バックミンスター・フラーの思想とドームハウスのコンセプト

バックミンスター・フラー博士

ドームハウスは、米国の建築家であり思想家、発明家、数学者などさまざまな肩書きを持つバックミンスター・フラー(1895―1983)が1947年に最も軽く、最も強く、最も費用対効果の高い構造物として考案した正三角形の構造部材を組み合わせた構造物だ。フラーはエコロジー、全地球的思考、環境との共生、フリー・エネルギーなどを提唱し、地球を一個の限りある宇宙船に見立て「より少ない資源で、より多くの人々の生活を支える(More with Less)」という意識のもと、人類にその乗組員としての自覚を持つことを促したことで知られ、その思想や先見性が改めて脚光を浴びている。

例えば、2001年にはチリのトレス・デル・パイネ国立公園に、世界で初めて自然の恩恵を最大限に生かしたドームハウス型のサステナブルホテル「エコキャンプ・パタゴニア」が誕生した。
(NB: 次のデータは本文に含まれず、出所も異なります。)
-- ==== Sys2Proof/Machine/PassCmd.lean ====
section
/-! DEFINITION. Machine/PassCmd.lean: the pass table (R181 to R185), acceptance (R189 to R192), and the sources of passes (R202 to R205). -/

namespace Sys2Proof.Machine

/-- PASS_REJECTED for an entry that stays FREE (R185).
[DEDUCED, log entry 42] -/
def State.passMalformed (s : State) (pid : Nat) : State := s.log 0x0601 1 (locPass pid) (pid + 12 * 65536)

/-- The checks of a host's COMMIT (R185). -/
def State.commitOk (s : State) (i : Nat) (v : Word) : Bool :=
  let pid := s.rd (E_PID i)
  pid ≠ 0 && v.toNat = 0x9A550000 + pid &&
    s.entries.all (fun j => decide (j = i ∨ s.rd (E_PID j) ≠ pid)) &&
    (s.rd (E_TRIG i) = 1 || (s.rd (E_T0_NS i) % 8 = 0 && decide (s.rd (E_T0_NS i) < second))) &&
    (!s.rdB (E_POLICY i) ||
      (decide (8 ≤ s.rd (E_WLEN i) ∧ s.rd (E_WLEN i) ≤ second) && s.rd (E_WLEN i) % 8 = 0))

/-- A write of an entry's COMMIT (R181, R183, R185).
[DEDUCED, log entry 42] -/
def State.entryCommit (s : State) (i : Nat) (v : Word) : State :=
  if 8064 ≤ i ∨ 2 ≤ s.rd (E_STATE i) then s.busError
  else if s.commitOk i v then
    (s.wrs [(E_COMMIT i, v.toNat), (E_STATE i, PS_DEFINED), (E_AUTORET i, 0), (E_SRC i, 0), (E_ML i, 0), (E_REASON i, 0),
      (E_NFAIL i, 0), (E_NHIT i, 0)]).busDone
  else (s.passMalformed (s.rd (E_PID i))).busDone

/-- The pass ID that a host's write leaves in entry `i`: a DEFINED entry does not take one that another entry holds (R181).
[DESIGN CHOICE, log entry 106] -/
def State.writtenPid (s : State) (i pid : Nat) : Nat :=
  if s.rd (E_STATE i) ≠ PS_FREE && (s.findPass pid).any (· ≠ i) then s.rd (E_PID i) else pid

/-- A host write to word `w` of entry `i`, COMMIT apart: the H fields take it while the entry is FREE or DEFINED (R185). -/
def State.entryWrite (s : State) (i w : Nat) (v : Word) : State :=
  if 8064 ≤ i ∨ 2 ≤ s.rd (E_STATE i) then s.busError
  else
    let s := match w with
      | 0 => s.wrs [(E_PID i, s.writtenPid i (getBits v 0 16)), (E_POLICY i, getBits v 20 1), (E_LATE i, getBits v 21 2),
                    (E_TRIG i, getBits v 23 2), (E_PROOF i, getBits v 25 1)]
      | 1 => s.wr (E_T0_SL i) v.toNat
      | 2 => s.wr (E_T0_SH i) v.toNat
      | 3 => s.wr (E_T0_NS i) (getBits v 0 30)
      | 4 => s.wr (E_WLEN i) v.toNat
      | _ => s
    s.busDone

/-- Retires an entry that may be retired (R183, R184). -/
def State.retire (s : State) (pid : Nat) : State :=
  match s.findPass pid with
  | some i =>
    if s.rd (E_STATE i) = PS_DEFINED ∨ 6 ≤ s.rd (E_STATE i) then (s.freePass i).mlNoteFree else s
  | none => s

/-- A write of PASS.RETIRE: one that follows a PASS.WITHDRAW of the same ID in the same cycle is ignored (R206). -/
def State.hostRetire (s : State) (pid : Nat) : State :=
  match s.findPass pid with
  | some i =>
    if s.rd (E_STATE i) = PS_REJECTED ∧ s.rd (E_REASON i) = 11 ∧ Sparse.get (fun _ => 0) s.seq.endedAt pid = s.clk.elapsed + 1
    then s else s.retire pid
  | none => s

/-- Automatic retirement RETAIN seconds after the pass ended (R184). -/
def State.autoRetire (s : State) (pid : Nat) : State :=
  match s.findPass pid with
  | some i =>
    let e := Sparse.get (fun _ => 0) s.seq.endedAt pid
    if 6 ≤ s.rd (E_STATE i) ∧ s.rdB (E_AUTORET i) ∧ e ≠ 0 then
      (s.advanceElapsed (e - 1 + s.rd1 R.PASS_CFG_RETAIN * second)).retire pid
    else s
  | none => s

/-- A queued request names the pass. -/
def State.queuedFor (s : State) (pid : Nat) (x : Queued) : Bool :=
  match x with
  | .host n => bitsOf (s.slotWord (slotBase n) 0) 0 16 = pid && !bit (s.slotWord (slotBase n) 0) 28
  | .internal r => r.pid = pid && !r.dryrun

/-- Takes a SUBMITTED pass out of the queue. -/
def State.dropQueued (s : State) (i pid : Nat) : State :=
  match s.solv.queue.find? (s.queuedFor pid) with
  | none => s.rejectPass i 11
  | some x =>
    let q := match x with
      | .host n => s.request (slotBase n) (some n) .host
      | .internal r => r
    (s.setSolv (fun v => { v with queue := v.queue.filter (fun y => y ≠ x) })).refuseReq q 9 0

/-- A write of PASS.WITHDRAW (R183). -/
def State.withdraw (s : State) (pid : Nat) : State :=
  match s.findPass pid with
  | none => s
  | some i =>
    let st := s.rd (E_STATE i)
    if st = PS_DEFINED ∨ st = PS_SOLVED then s.rejectPass i 11
    else if st = PS_SUBMITTED then
      match s.solv.running with
      | some r =>
        if r.req.pid = pid && !r.req.dryrun then
          s.setSolv (fun v => { v with running := some { r with withdrawn := true } })
        else s.dropQueued i pid
      | none => s.dropQueued i pid
    else s

/-! ### Acceptance (R189 to R192) -/

/-- What the domain asks of every coordinated pass and switch: a formed domain, no time disagreement and no SPLIT (R299). -/
def State.domainReady (s : State) : Bool :=
  !s.rdB R.GCTL_CAUSE_SPLIT && s.rdB R.DOMN_STAT_FORMED && !s.rdB R.DOMN_STAT_TDIS

/-- The domain conditions of check 2 of R189 for a pass: R299, its announcing unit being the lead. -/
def State.coordAllowed (s : State) (pid : Nat) : Bool :=
  s.domainReady && s.rdB R.DOMN_STAT_LEADV && Sparse.get (fun _ => 255) s.dom.announcer pid = s.rd R.DOMN_STAT_LEAD

/-- The inputs of a group's moved circuits. -/
def MList.movedInputs (l : MList) (g : Nat) : List Nat := (l.moves.filter (fun m => m.group = g && m.kind = 4)).map (·.inOld)

/-- The inputs of a group's moved circuits that need a quiet instant, by the classes of `before`, the circuits before the pass
(R156). -/
def quietInputs (before : List Circ) (l : MList) (g : Nat) : List Nat :=
  (l.moves.filter (fun m => m.group = g && m.kind = 4 && classOf before m.out ≠ 0)).map (·.inOld)

/-- A group's record with a new planned instant. -/
def MList.setOfs (l : MList) (g ofs kind : Nat) : MList :=
  { l with groups := l.groups.zipIdx.map (fun e => if e.2 = g then { e.1 with ofs := ofs, kind := kind } else e.1) }

/-- Fixes the GRID and FORCED groups of a list again for the window [t0, t1) (R158, R161, R190): none where a GRID group has
no quiet tick and FORCED was not set; else the list and its newly forced groups. -/
def State.retimeGroups (s : State) (before : List Circ) (l : MList) (windowed forced : Bool) (t0 t1 : Nat) : Option (MList × List (Nat × Bool)) :=
  (l.groups.zipIdx).foldl (fun acc e =>
    match acc with
    | none => none
    | some (l, fs) =>
      let ins := quietInputs before l e.2
      let force := fun _ : Unit =>
        let all := l.movedInputs e.2
        let t := if windowed then s.forcedInstant all t0 t1 else t0
        some (l.setOfs e.2 (t - t0) 5, fs ++ [(((l.moves.find? (·.group = e.2)).map (·.out)).getD 0, (s.predAt all t0).isNone)])
      if e.1.kind = 2 then
        match s.gridInstant ins t0 (if windowed then t1 else t0 + 8) with
        | some t => some (l.setOfs e.2 (t - t0) 2, fs)
        | none => if forced then force () else none
      else if e.1.kind = 5 then force ()
      else some (l, fs)) (some (l, []))

/-- FORCEDUSE of the host slot that shows the pass's result (R161). -/
def State.noteForced (s : State) (pid : Nat) (fs : List (Nat × Bool)) : State :=
  match (s.plan pid).bind (·.slot) with
  | some n => if fs.isEmpty then s else s.wr (R.SOLV_RES_FORCEDUSE n) 1
  | none => s

/-- Check 5 of R189: the arm lead, or the late policy of R190. The reason of a rejection, or the state with its new timing. -/
def State.armLead (s : State) (i : Nat) : Except Nat State :=
  let lead := 1000 * s.rd R.PASS_CFG_ARMLEAD
  if s.now + lead ≤ s.t0 i then .ok s
  else
    let pid := s.rd (E_PID i)
    let a := s.rd (E_ML i)
    let l := s.moveList a
    let te := tickAt (s.now + lead)
    let forced := (s.plan pid).any (·.forced)
    let windowed := s.rdB (E_POLICY i)
    let before := s.mapBefore i
    let late := s.rd (E_LATE i)
    if late = 0 ∨ late = 3 then .error 3
    else
      let t0 : Option Nat :=
        if windowed || late = 2 then some te
        else
          let grids := (l.groups.zipIdx.filter (fun e => e.1.kind = 2)).flatMap (fun e => quietInputs before l e.2)
          if grids.isEmpty then some te else s.gridInstant grids te (te + second + 8)
      match t0 with
      | none => .error 4
      | some t0 =>
        match s.retimeGroups before l windowed forced t0 (t0 + (if windowed then s.rd (E_WLEN i) else 8)) with
        | none => .error 4
        | some (l', fs) =>
          let shift := min 63 ((t0 - s.t0 i) / 1000000)
          let s := (((s.setT0 i t0).putMoveList a l').logForced pid fs).noteForced pid fs
          .ok (s.log 0x0602 1 (locPass pid) (pid + late * 65536 + shift * 2 ^ 18))

/-- The launch-queue entries of a list: tile, first instant and end of the interval (R192). -/
def queueSpans (l : MList) (t0 t1 : Nat) : List (Nat × Nat × Nat) :=
  (l.groups.zipIdx).flatMap (fun e =>
    let tiles := ((l.poss.filter (·.group = e.2)).flatMap (fun p => [cellTile 0 p.stage p.row, cellTile 1 p.stage p.row])).eraseDups
    if 2 ≤ e.1.stat then []
    else if e.1.ofs = noOfs then tiles.map (fun t => (t, t0 - 10000, t1))
    else tiles.map (fun t => (t, t0 + e.1.ofs - 10000, t0 + e.1.ofs)))

/-- The launch-queue entries of the pass of entry `i`. A PASS_GO pass without its edge can need its entries at any instant from
now on.
[DESIGN CHOICE, log entry 92] -/
def State.passSpans (s : State) (i : Nat) : List (Nat × Nat × Nat) :=
  let l := queueSpans (s.moveList (s.rd (E_ML i))) (s.t0 i) (s.t1 i)
  if s.untriggered i then l.map (fun e => (e.1, s.now, 2 ^ 96)) else l

/-- The launch queues have room for the pass of entry `i` (R192). -/
def State.densityOk (s : State) (i : Nat) : Bool :=
  let mine := s.passSpans i
  let others := (s.outstanding.filter (fun j => j ≠ i && 4 ≤ s.rd (E_STATE j))).flatMap s.passSpans
  let all := mine ++ others
  all.all (fun e => decide ((all.countP (fun x => x.1 = e.1 && decide (x.2.1 ≤ e.2.1) && decide (e.2.1 < x.2.2))) ≤ 32))

/-- The PASS_GO pass that is ARMED (R202). -/
def State.goArmed (s : State) : Option Nat := s.entries.find? (fun i => s.rd (E_STATE i) = PS_ARMED && s.rd (E_TRIG i) = 1)

/-- The one that an edge would trigger (R203). -/
def State.goWaiting (s : State) : Option Nat := s.goArmed.filter s.untriggered

/-- The pass of entry `i` is ARMED from now (R189). -/
def State.arm (s : State) (i : Nat) : State :=
  let pid := s.rd (E_PID i)
  let s := s.wr (E_STATE i) PS_ARMED
  let s := match s.plan pid with
    | some p => s.setPlan { p with waiting := false }
    | none => s
  if s.untriggered i then s else s.requestAtArm i

/-- The pass of entry `i` waits in SOLVED for its GO token; a coordinated one reports SOLVED to the lead (R205, R301). -/
def State.awaitToken (s : State) (i : Nat) : State :=
  let pid := s.rd (E_PID i)
  let s := match s.plan pid with
    | some p => s.setPlan { p with waiting := true }
    | none => s
  if s.rd (E_SRC i) = 2 ∨ s.rd (E_SRC i) = 4 then s.coordReport pid 0 else s

/-- The checks of R189 on entry `i`, in order. -/
def State.accept (s : State) (i : Nat) : State :=
  let s := s.readPass i
  let trig := s.rd (E_TRIG i)
  let l := s.moveList (s.rd (E_ML i))
  if !s.inService then s.rejectPass i 7
  else if (s.rd (E_SRC i) = 2 || (s.rd (E_SRC i) = 4 && trig = 2)) && !s.coordAllowed (s.rd (E_PID i)) then s.rejectPass i 8
  else if s.rd (E_ML i) = 0 then s.rejectPass i 6
  else if trig = 1 && l.groups.any (·.kind = 2) then s.rejectPass i 10
  else match (if trig = 1 then .ok s else s.armLead i : Except Nat State) with
  | .error e => s.rejectPass i e
  | .ok s =>
    let l := s.moveList (s.rd (E_ML i))
    if (trig = 1 && s.goArmed.isSome) || !(s.conflicts i l (if trig = 1 then s.now else s.t0 i)).isEmpty then s.rejectPass i 2
    else if !s.densityOk i then s.rejectPass i 5
    else if trig = 2 && !((s.plan (s.rd (E_PID i))).any (·.token)) then s.awaitToken i
    else s.arm i

/-- The next pass that waits for acceptance is taken; its checks complete `d` ns from now, at most 10 µs. -/
def State.acceptTake (s : State) (d : Nat) : State :=
  (s.pass (min d 10000)).setSeq (fun q => { q with acceptance := q.acceptance.tail })

/-- Acceptance of the next pass that waits for it; it completes `d` ns from now, at most 10 µs. -/
def State.acceptance (s : State) (d : Nat) : State :=
  let s := s.classesDue
  match s.seq.acceptance with
  | [] => s
  | pid :: _ =>
    let s := s.acceptTake d
    match s.findPass pid with
    | some i => if s.rd (E_STATE i) = PS_SOLVED then s.accept i else s
    | none => s

/-! ### PASS_GO (R202, R203) -/

/-- A filtered edge of the polarity in PASS.GO.EDGE. -/
def State.goPolarity (s : State) (rising : Bool) : Bool :=
  let e := s.rd R.PASS_GO_EDGE
  e = 3 || (e = 1 && rising) || (e = 2 && !rising)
また、米カリフォルニア州のジオシップ社は、2023年に向けてドームハウスビレッジ構想を計画しており、ドームハウスを通して脱炭素社会を目指すコミュニティがつくり出す新しい生活様式の可能性を見出している。

エコキャンプ・パタゴニア

日本においてもドームハウス型の建築は少しずつ広がりを見せている。中でも、愛媛県砥部町「夢の里とべ」にある国内初の木製住宅型ドームハウスは、フラーの思想に共鳴した、同県内のライフデザイン研究所と有限会社上弘、デザイン・ファームの3社が協働し実現に至った。プロジェクトは 2010 年に「ドームハウス愛媛」として始動し、 12 年経った現在、4棟の木製 ドームハウス住宅が並ぶ。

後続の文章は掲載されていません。